(Data items)
-- ==== Sys2Proof/Machine/Dispatch.lean ====
section
/-! DEFINITION. The meaning of every instruction, one arm per constructor. -/
namespace Sys2Proof.Machine

/-- Performs one instruction: a command's PERFORM (20_memory.md R64), or an element of the packed stream as UNPACK takes it
(30_encoding.md R98). -/
def exec (i : Instr) (s : State) : Host.Outcome State Fault Refusal :=
  match i with
  | .nop f => Sys2Proof.Machine.execNop f s
  | .classify f => Sys2Proof.Machine.execClassify f s
  | .readsym f => Sys2Proof.Machine.execReadsym f s
  | .sync f => Sys2Proof.Machine.execSync f s
  | .demod f => Sys2Proof.Machine.execDemod f s
  | .crc f => Sys2Proof.Machine.execCrc f s
  | .pack f => Sys2Proof.Machine.execPack f s
  | .unpack f => Sys2Proof.Machine.execUnpack f s
  | .mod f => Sys2Proof.Machine.execMod f s
  | .decode f => Sys2Proof.Machine.execDecode f s
  | .encode f => Sys2Proof.Machine.execEncode f s
  | .clrvalid f => Sys2Proof.Machine.execClrvalid f s
  | .markwr f => Sys2Proof.Machine.execMarkwr f s
  | .endMark => Sys2Proof.Machine.execEndMark s
  | .gw1 b0 => Sys2Proof.Machine.execGw1 b0 s
  | .gw2 b0 b1 => Sys2Proof.Machine.execGw2 b0 b1 s
  | .gw2End b0 => Sys2Proof.Machine.execGw2End b0 s
  | .gw6 p0 p1 p2 p3 => Sys2Proof.Machine.execGw6 p0 p1 p2 p3 s
  | .gw6Skip b1 p0 p1 p2 p3 => Sys2Proof.Machine.execGw6Skip b1 p0 p1 p2 p3 s

end Sys2Proof.Machine
end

* _What to work on_
Beginning with the line that contains "Sys2Proof.Machine.execMarkwr f s", repeat every line through the end of the records and nothing more.

* _Exercise response_
  | .markwr f => Sys2Proof.Machine.execMarkwr f s
  | .endMark => Sys2Proof.Machine.execEndMark s
  | .gw1 b0 => Sys2Proof.Machine.execGw1 b0 s
  | .gw2 b0 b1 => Sys2Proof.Machine.execGw2 b0 b1 s
  | .gw2End b0 => Sys2Proof.Machine.execGw2End b0 s
  | .gw6 p0 p1 p2 p3 => Sys2Proof.Machine.execGw6 p0 p1 p2 p3 s
  | .gw6Skip b1 p0 p1 p2 p3 => Sys2Proof.Machine.execGw6Skip b1 p0 p1 p2 p3 s

end Sys2Proof.Machine
end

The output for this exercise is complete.